The five sentences (labelled 1, 2, 3, 4, 5) given in
this question, when properly sequenced, form a
coherent paragraph. Each sentence is labelled with
a number. Decide on the proper order for the
sentences and key in this sequence of five numbers
as your answer.
(1) Johnson treated English very practically, as a
living language, with many different shades of
meaning and adopted his definitions on the
principle of English common law - according to
precedent.
(2) Masking a profound inner torment, Johnson
found solace in compiling the words of a
language that was, in its coarse complexity and
comprehensive genius, the precise analogue of
his character.
(3) Samuel Johnson was a pioneer who raised
common sense to heights of genius, and a man
of robust popular instincts whose watchwords
were clarity, precision and simplicity.
(4) The 18th century English reader, in the new
world of global trade and global warfare, needed
a dictionary with authoritative acts of definition
of words of a language that was becoming
seeded throughout the first British empire by a
vigorous and practical champion.
(5) The Johnson who challenged Bishop Berkeley’s
solipsist theory of the nonexistence of matter by
kicking a large stone (“I refute it thus”) is the
same Johnson for whom language must have a
daily practical use.
Five sentences related to a topic are given below.
Four of them can be put together to form a
meaningful and coherent short paragraph. Identify
the odd one out.
(1) Although we are born with the gift of language,
research shows that we are surprisingly unskilled
when it comes to communicating with others.
(2) We must carefully orchestrate our speech if we
want to achieve our goals and bring our dreams
to fruition.
(3) We often choose our words without thought,
oblivious of the emotional effects they can have
on others.
(4) We talk more than we need to, ignoring the effect
we are having on those listening to us.
(5) We listen poorly, without realising it, and we often
fail to pay attention to the subtle meanings
conveyed by facial expressions, body gestures,
and the tone and cadence of our voice.
Five sentences related to a topic are given below.

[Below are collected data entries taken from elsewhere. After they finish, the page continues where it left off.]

-- ==== Sys2Proof/Machine/Flags.lean ====
section
/-!
DEFINITION. Every flag computation: guards (R65, R67), relations and predicate pairs (R59, R66), completion flags and
the faults they hold (R69, R70).
-/
namespace Sys2Proof.Machine

/-- Whether a control instruction's guard and compatibility guard let it execute (R65, R67). -/
def Wave.guardTrue (w : Wave) (i : Instr) : Bool :=
  match i.form? with
  | none => true
  | some f =>
    (w.getC f.guard.toNat != f.gneg) &&
    match f.ext with
    | .compat g => (w.getS g.reg.toNat).getLsbD g.bit.toNat != g.neg
    | _ => true

/-- Lanes of a mask whose guards let them execute (R65, R67). -/
def Wave.guardLanes (w : Wave) (f : Form) (m : W64) : W64 :=
  let p := w.getP f.guard.toNat
  let m := m &&& (if f.gneg then ~~~p else p)
  match f.ext with
  | .compat g => maskWhere m fun l => (w.getV g.reg.toNat l).getLsbD g.bit.toNat != g.neg
  | _ => m

/-- Registers of v the wave may name (R157). -/
def State.vregs (s : State) (w : Wave) : Nat :=
  if (s.gangOf w).granted then (s.kernOf w).desc.regs else 16

/-- ALLOTMENT for the first register of a list outside the allotment (R157, R203); lists follow the order d, a, b, c
(log entry 14). -/
def State.checkRegs (s : State) (regs : List Nat) : Eff Unit :=
  match regs.find? fun r => decide (s.vregs s.me ≤ r) with
  | some r => trapEff (allotReg r)
  | none => pure ()

/-- The relation of a condition on two integers (Table 3.6); ord and uno belong to floats. -/
def condHolds (c : Cond) (x y : Int) : Bool :=
  match c with
  | .eq => x == y
  | .ne => x != y
  | .lt => decide (x < y)
  | .le => decide (x ≤ y)
  | .gt => decide (x > y)
  | .ge => decide (x ≥ y)
  | .ord => true
  | .uno => false

/-- The new values of a predicate pair (Table 3.9): guard result g, compare result q, old P and Q; none is unchanged. -/
def combine (t : CType) (g q P Q : Bool) : Option (Bool × Bool) :=
  if g then
    match t.mode with
    | .set => some (q, !q)
    | .all => some (P && q, Q && !q)
    | .any => some (P || q, Q || !q)
    | .odd => some (P != q, Q != !q)
  else if t.zero then some (false, false) else none

/-- A completion flag (R69). -/
def Wave.flag (w : Wave) (n : Nat) : Bool := w.ctl.f.getLsbD n
def Wave.setFlag (w : Wave) (n : Nat) (b : Bool) : Wave :=
  { w with ctl := { w.ctl with f := (w.ctl.f &&& ~~~(1#12 <<< n)) ||| (if b then 1#12 <<< n else 0#12) } }

/-- The earliest-issued fault whose flag is covered (R70). -/
def Wave.firstFault (w : Wave) (covers : Nat → Bool) : Option HeldFault :=
  (w.ctl.faults.filter fun h => covers h.flag).foldl (fun acc h =>
    match acc with
    | some a => if h.uid < a.uid then some h else some a
    | none => some h) none

/-- The wave without a held fault. -/
def Wave.dropFault (w : Wave) (uid : Nat) : Wave :=
  { w with ctl := { w.ctl with faults := w.ctl.faults.filter fun h => h.uid != uid } }

/-- Raises the first covered fault at a raising point (R70): none where nothing is covered. MEM_UNCORRECTABLE held by a
flag is delivered as R111 gives. -/
def State.raiseHeld (s : State) (covers : Nat → Bool) : Option State :=
  (s.me.firstFault covers).map fun h =>
    let s := s.modMe fun w => w.dropFault h.uid
    if h.report.code = memUncorrectable then s.uncorrectable s.cur h.report.pc h.report.i1.toNat
    else s.takeTrap s.cur { h.report with async := true, vec := false } s.me.ctl.pc

end Sys2Proof.Machine
end

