/-- FBAR_ARRIVAL (R313): at the switch; this package's own arrivals are those it has sent, over a port that carries flits. At
level 2 they come with the boundary. -/
def tryFbarArrival (job id member : Nat) (time : BitVec 64) (s : State) : Option State :=
  match s.fbar? job id with
  | none => none
  | some b =>
    match b.members[member]? with
    | none => none
    | some p =>
      if s.isSelf p then
        let m : MsgBody := .fbarArrive job id member (some time)
        if s.tickwise job || !s.ported || !s.fab.outbox.any fun x => x.body == m then none
        else some ((s.takeOut m).fbarArrived job id member time)
      else if !s.onFabric then none
      else some ((s.heard p).receive (s.tickwise job) p 0 (.fbarArrive job id member time))
def execFbarArrival (job id member : Nat) (time : BitVec 64) (s : State) : Result State :=
  orSame (tryFbarArrival job id member time) s

/-- FBAR_RELEASE (R313, R314): the next generation's release is delivered; at level 2 it comes with a boundary. -/
def tryFbarRelease (job id : Nat) (s : State) : Option State :=
  match s.fbar? job id with
  | none => none
  | some b =>
    if s.tickwise job || !s.onFabric || decide (b.gen ≤ b.delivered) then none else some (s.deliverRelease job id)
def execFbarRelease (job id : Nat) (s : State) : Result State := orSame (tryFbarRelease job id) s

/-- MCAST_REPLICATE (R411). -/
def tryMcastReplicate (id : Nat) (s : State) : Option State :=
  match s.lineOf id with
  | none => none
  | some l => if l.sent || !s.ported || s.tickwise l.job then none else some ((s.takeOut (.mcast id)).replicate id)
def execMcastReplicate (id : Nat) (s : State) : Result State := orSame (tryMcastReplicate id) s

/-- The vector side stands at an `mcast.st` again, where nothing after it has executed (R165). -/
def Wave.backTo (w : Wave) (l : McLine) : Wave :=
  let there : Wave := { w with taken := l.taken, vec := { w.vec with block := l.pos } }
  let next (n : Nat) : Bool :=
    let x := there.vadvance n
    x.vec.block = w.vec.block && x.taken = w.taken
  if l.pos.isSome && (next 2 || next 3) then there else w

/-- A line that no link can carry to the switch: its store raises LINK_LOST, at it, or, where the vector side has gone on,
naming it (DESIGN CHOICE, log entry 71). A vector instruction under way ends first; a trap that waits goes first. -/
def State.loseLine (s : State) (id : Nat) (l : McLine) : Option State :=
  let w := s.waves.get l.wave
  let gone := (s.takeOut (.mcast id)).setLine id none
  let r : Report := { rep linkLost (u64 switchDest) 0 with pc := l.site, vec := true }
  if l.lanes = 0 || w.st ≠ .running then some gone
  else if w.midVec then none
  else if w.vec.pend.isSome then some (gone.modWave l.wave fun w => { w with vec := { w.vec with more := w.vec.more ++ [r] } })
  else some (({ gone with cur := l.wave }.modMe fun w => w.backTo l).vecTrapAt r)

/-- MCAST_ACK (R270, R271): the acknowledgement arrives; or no link to the switch is left. -/
def tryMcastAck (id : Nat) (s : State) : Option State :=
  match s.lineOf id with
  | none => none
  | some l =>
    if !s.ported then s.loseLine id l
    else if s.tickwise l.job || !s.lineDone id l then none
    else some (s.deliverAck id)
def execMcastAck (id : Nat) (s : State) : Result State := orSame (tryMcastAck id) s
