-- ==== Sys2Proof/Machine/Exact.lean ====
section
/-!
DEFINITION. Exact rational arithmetic, extended by the infinities and NaN with the rules of IEEE 754-2019, as the render
units form their sums and products before one rounding (R366, R367).
-/
namespace Sys2Proof.Machine

/-- A rational n / d, d positive. -/
structure Rational where
  n : Int
  d : Nat
  deriving DecidableEq, Repr, Inhabited

/-- n / d in lowest terms; 0 for d = 0. -/
def Rational.mk' (n : Int) (d : Nat) : Rational :=
  let g := Nat.gcd n.natAbs d
  if d = 0 then { n := 0, d := 1 } else { n := n / g, d := d / g }

def Rational.ofInt (n : Int) : Rational := { n := n, d := 1 }
def Rational.add (x y : Rational) : Rational := Rational.mk' (x.n * y.d + y.n * x.d) (x.d * y.d)
def Rational.neg (x : Rational) : Rational := { x with n := -x.n }
def Rational.sub (x y : Rational) : Rational := x.add y.neg
def Rational.mul (x y : Rational) : Rational := Rational.mk' (x.n * y.n) (x.d * y.d)
/-- The quotient; 0 for a zero divisor, which no caller passes. -/
def Rational.div (x y : Rational) : Rational :=
  if y.n = 0 then { n := 0, d := 1 } else Rational.mk' (x.n * y.d * (if y.n < 0 then -1 else 1)) (x.d * y.n.natAbs)
def Rational.lt (x y : Rational) : Bool := decide (x.n * y.d < y.n * x.d)
def Rational.le (x y : Rational) : Bool := decide (x.n * y.d ≤ y.n * x.d)
def Rational.isZero (x : Rational) : Bool := x.n == 0
def Rational.zero : Rational := Rational.ofInt 0
def Rational.one : Rational := Rational.ofInt 1

/-- A rational as a value to round: its quotient with the remainder as a sticky bit. -/
def Rational.fv (x : Rational) : FV := (fvOfInt x.n 0 false).div (.fin false x.d 0)

/-- Rounding to an integer, ties to even. -/
def Rational.round (x : Rational) : Int := (x.fv.toInt rne).getD 0
/-- The greatest integer not above. -/
def Rational.floor (x : Rational) : Int := x.n / (x.d : Int)

/-- An extended real. -/
inductive XR where
  | nan
  | inf (neg : Bool)
  | fin (q : Rational)
  deriving DecidableEq, Repr, Inhabited

/-- The exact value of a floating value. -/
def FV.xr : FV → XR
  | .nan => .nan
  | .inf n => .inf n
  | .fin n m e =>
    let v : Int := if n then -(m : Int) else m
    .fin (if 0 ≤ e then Rational.ofInt (v * ((2 ^ e.toNat : Nat) : Int)) else Rational.mk' v (2 ^ (-e).toNat))

/-- The exact value of an f32 word. -/
def f32X (x : Nat) : XR := (fmtF32.decode x).xr

def XR.neg : XR → XR
  | .nan => .nan
  | .inf n => .inf (!n)
  | .fin q => .fin q.neg

def XR.add : XR → XR → XR
  | .fin x, .fin y => .fin (x.add y)
  | .nan, _ => .nan
  | _, .nan => .nan
  | .inf a, .inf b => if a == b then .inf a else .nan
  | .inf a, .fin _ => .inf a
  | .fin _, .inf b => .inf b

def XR.mul : XR → XR → XR
  | .fin x, .fin y => .fin (x.mul y)
  | .nan, _ => .nan
  | _, .nan => .nan
  | .inf a, .inf b => .inf (a != b)
  | .inf a, .fin y => if y.isZero then .nan else .inf (a != decide (y.n < 0))
  | .fin x, .inf b => if x.isZero then .nan else .inf (b != decide (x.n < 0))

def XR.sub (x y : XR) : XR := x.add y.neg
def XR.sum (l : List XR) : XR := l.foldl XR.add (.fin Rational.zero)
def XR.scale (q : Rational) (x : XR) : XR := (XR.fin q).mul x

def XR.isFin : XR → Bool
  | .fin _ => true
  | _ => false

/-- The rational of a finite value; 0 for the others, which callers exclude. -/
def XR.rat : XR → Rational
  | .fin q => q
  | _ => Rational.zero

/-- Order of extended reals that are not NaN. -/
def XR.le : XR → XR → Bool
  | .fin x, .fin y => x.le y
  | .inf a, .inf b => a || !b
  | .inf a, .fin _ => a
  | .fin _, .inf b => !b
  | _, _ => false

/-- round_f32_rne, once (R367): an exact zero is +0, a NaN canonical. -/
def XR.f32 : XR → Nat
  | .nan => fmtF32.nan
  | .inf n => if n then 0xFF800000 else 0x7F800000
  | .fin q => fmtF32.encode rne false q.fv

end Sys2Proof.Machine
end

Four of them can be put together to form a
meaningful and coherent short paragraph. Identify
the odd one out.
(1) Over the past fortnight, one of its finest
champions managed to pull off a similar
impression.
(2) Wimbledon’s greatest illusion is the sense of
timelessness it evokes.
(3) At 35 years and 342 days, Roger Federer
became the oldest man to win the singles title in
the Open Era – a full 14 years after he first
claimed the title as a scruffy, pony-tailed upstart.

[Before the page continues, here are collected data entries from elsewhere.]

/-- The operation of a scalar or vector atomic instruction (R197, R265). -/
def satomRow : Instr → Option (Form × AtomOp)
  | .satomAdd f => some (f, .add)
  | .satomMin f => some (f, .min)
  | .satomMax f => some (f, .max)
  | .satomAnd f => some (f, .and)
  | .satomOr f => some (f, .or)
  | .satomXor f => some (f, .xor)
  | .satomXchg f => some (f, .xchg)
  | .satomCas f => some (f, .cas)
  | .satomInc f => some (f, .inc)
  | _ => none
def atomRow : Instr → Option (Form × AtomOp)
  | .atomAdd f => some (f, .add)
  | .atomMin f => some (f, .min)
  | .atomMax f => some (f, .max)
  | .atomAnd f => some (f, .and)
  | .atomOr f => some (f, .or)
  | .atomXor f => some (f, .xor)
  | .atomXchg f => some (f, .xchg)
  | .atomCas f => some (f, .cas)
  | .atomInc f => some (f, .inc)
  | _ => none

/-- The members of the wave's gang are distinct slots, so that no two offsets of local space are one byte (R156). -/
def membersDistinct (s : State) : Prop := (s.gangOf s.me).waves.Nodup

/-- What must be performed before an access of a form is issued: nothing unless it releases; then the wave's own accesses
(R257), and the core's buffer where R248 has it drain. -/
def orderReady (s : State) (loc : Bool) (f : Form) (els : List Element) : Bool :=
  (!f.releases || !s.outstanding s.cur) &&
  (loc || settled s || (!fabRelease f && !(f.releases && els.any Element.isPeer)))

/-- The stores of a form enter the wave's queue: they are relaxed, and something keeps them there (R238). -/
def keepsStores (s : State) (f : Form) : Bool := !f.releases && (s.me.keep || !s.me.stq.isEmpty)

/-- They are performed at their homes as the instruction executes, and no other of the core with them (R238, R243). -/
def storesNow (s : State) (f : Form) (loc : Bool) : Bool :=
  !keepsStores s f && (loc || (arrived s && (f.releases || !(s.cores.get (coreOf s.cur)).slow)))

/-- They leave the queue at once and are on their way: the core's waves see them, their homes do not yet (R20, R238). -/
def storesLater (s : State) (f : Form) (loc : Bool) : Bool :=
  !keepsStores s f && !loc && !f.releases && (s.cores.get (coreOf s.cur)).slow

/-- The stores of some elements by instruction number `grp`, as they stand in a queue (R238). -/
def queued (s : State) (loc : Bool) (n grp : Nat) (es : List (Element × Nat)) : List QStore :=
  es.map fun e => { loc, off := e.1.2.1, t := e.1.2.2, n, v := e.2, stamp := s.epoch, grp }

/-- Where the bytes of a store into a peer window are, once it is performed: in the core's write-combining buffer; on their
way to the peer; or lost, the wave owing the loss (R248, R259, R263). -/
def PeerBytes (s t : State) (pkg pa n v : Nat) : Prop :=
  (∀ k, k < n → (pa + k, BitVec.ofNat 8 (v / 256 ^ k)) ∈ t.wcbBytes (coreOf s.cur) pkg pa n) ∨
  (∃ m ∈ t.fab.outbox.drop s.fab.outbox.length, ∃ r cells, m.dest = pkg ∧ m.body = .req r ∧ r.op = .store cells ∧
    ∀ k, k < n → (pa + k, BitVec.ofNat 8 (v / 256 ^ k)) ∈ cells) ∨
  (s.routed pkg = false ∧ ∃ x ∈ t.me.losses, x.peer = pkg ∧ x.line = u64 (pa / 256 * 256))

/-- A core holds no L1 line that the wave could hit, no store of it is on its way, and its wave has no queued store it could
meet (R233, R238). -/
def readsHome (s : State) : Bool := (s.cores.get (coreOf s.cur)).l1.isEmpty && arrived s && s.me.stq.isEmpty

/-- A load may fill lines of its core's L1, and an acquire end the wave's use of those filled before; nothing else of the
machine has changed but the wave at work (R233). -/
def LoadDone (s t : State) (i : Instr) : Prop :=
  t = { s with waves := t.waves, cores := t.cores } ∧ (∀ w, w ≠ s.cur → t.waves.get w = s.waves.get w) ∧
  (∀ c, { t.cores.get c with l1 := [], fills := 0, since := 0 } = { s.cores.get c with l1 := [], fills := 0, since := 0 }) ∧
  VecPast (s.modMe fun w => { w with since := t.me.since }) t i

/-- What an access of a form must find performed so that it changes and reads what it names alone: the wave's queued stores
before one with an order, and the core's stores on their way before one that goes past the L1 or makes them visible (R238,
R240, R243). -/
def inTurn (s : State) (loc home : Bool) (f : Form) : Bool :=
  (f.order == .rlx || s.me.stq.isEmpty) && ((!f.publishes && (loc || !home)) || arrived s)

/-- The scalar access whose instruction stands at the pc without a flag is recorded, its request has been answered, and no
earlier one of the wave is pending (R69, R238, R402). -/
def ScalarAnswered (s : State) (o : PendingOp) (i : Instr) (pkg pa : Nat) (v : W64) : Prop :=
  s.me.ctl.ops.find? (fun x => x.flag == 15 && x.site == s.me.ctl.pc) = some o ∧ o.instr = i ∧ o.uid ≠ 0 ∧
  (∀ x ∈ s.me.ctl.ops, x.uid < o.uid → scalarMemory x.instr = false) ∧
  ∃ r, s.me.remote.find? (fun r => r.owner == o.uid && r.lane == 0 && r.site == 0) = some r ∧ r.pkg = pkg ∧ r.pa = pa ∧
    r.answer = some (.value v)

/-- A vector instruction has left the wave's registers, predicates and control side as they were, and moved on. -/
def VecKeeps (s t : State) (i : Instr) : Prop :=
  t.me.vec = { (s.me.vadvance (parcelsOfInstr i)).vec with access := none } ∧ t.me.ctl = s.me.ctl ∧
  ∀ w, w ≠ s.cur → (t.waves.get w).vec = (s.waves.get w).vec

/-! ### Tiles, tape, render units -/

/-- Entry q of a physical tile of a core (R275). -/
def entryOf (s : State) (core tile q : Nat) : W48 := (s.cores.get core).entries.get (1024 * tile + q)

/-- No entry of the core changes outside a tile, and no other core's. -/
def KeepsTiles (s t : State) (core tile : Nat) : Prop :=
  (∀ k, k < 1024 * tile ∨ 1024 * tile + 1024 ≤ k → (t.cores.get core).entries.get k = (s.cores.get core).entries.get k) ∧
  ∀ c, c ≠ core → t.cores.get c = s.cores.get c

/-- The rational number a finite value is. -/
def ratOf : FV → Option ℚ
  | .fin n m e => some ((if n then -1 else 1) * (m : ℚ) * (2 : ℚ) ^ e)
  | _ => none

/-- x is round_ax48(v, sticky) (R31, R33): the nearest AX48 value, a tie going to the larger magnitude under a set sticky bit
and else to the even fraction; infinity from (2 − 2⁻⁴⁰)·2¹²⁷ on. -/
def RoundsAx48 (v : ℚ) (sticky : Bool) (x : Nat) : Prop :=
  if (2 - 1 / 2 ^ 40) * 2 ^ 127 ≤ |v| then ax x = .inf (decide (v < 0))
  else ∃ y, ratOf (ax x) = some y ∧ ∀ x' y', ratOf (ax x') = some y' →
    |v - y| ≤ |v - y'| ∧ (y' ≠ y → |v - y'| = |v - y| → if sticky then |y'| < |y| else x % 2 = 0)

/-- r is the AX48 sum of two entries (R33). -/
def AddsAx48 (z b r : Nat) : Prop :=
  match ax z, ax b with
  | .nan, _ => ax r = .nan
  | _, .nan => ax r = .nan
  | .inf m, .inf n => ax r = if m = n then .inf m else .nan
  | .inf m, _ => ax r = .inf m
  | _, .inf n => ax r = .inf n
  | x, y => ∀ p q, ratOf x = some p → ratOf y = some q → RoundsAx48 (p + q) false r

/-- A rational number as a whole number, toward zero. -/
def towardZero (q : ℚ) : ℤ := if 0 ≤ q then ⌊q⌋ else ⌈q⌉

/-- b is the block sum of R37 over finite products: each is cut toward zero in units of 2⁻⁴⁷ of the largest one's power of
two, the cut terms are summed exactly, and the sum is rounded once, a lost bit setting the sticky bit. -/
def BlockSums (ps : List ℚ) (b : Nat) : Prop :=
  ((∀ p ∈ ps, p = 0) → ratOf (ax b) = some 0) ∧
  ∀ E : ℤ, (∀ p ∈ ps, |p| < 2 ^ (E + 1)) → (∃ p ∈ ps, (2 : ℚ) ^ E ≤ |p|) →
    let ulp : ℚ := 2 ^ (E - 47)
    let cut (p : ℚ) : ℤ := towardZero (p / ulp)
    RoundsAx48 ((ps.map cut).sum * ulp) (ps.any fun p => decide ((cut p : ℚ) * ulp ≠ p)) b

(4) Once he had survived the opening week, the
second week witnessed the range of a rested
Federer’s genius.
(5) Given that his method isn’t reliant on explosive
athleticism or muscular ball-striking, both
vulnerable to decay, there is cause to believe
that Federer will continue to enchant for a while
longer.
Five sentences related to a topic are given below.
Four of them can be put together to form a
meaningful and coherent short paragraph. Identify
the odd one out.
(1) Those geometric symbols and aerodynamic
swooshes are more than just skin deep.
(2) The Commonwealth Bank logo - a yellow
diamond, with a black chunk sliced out in one
corner - is so recognisable that the bank doesn’t
even use its full name in its advertising.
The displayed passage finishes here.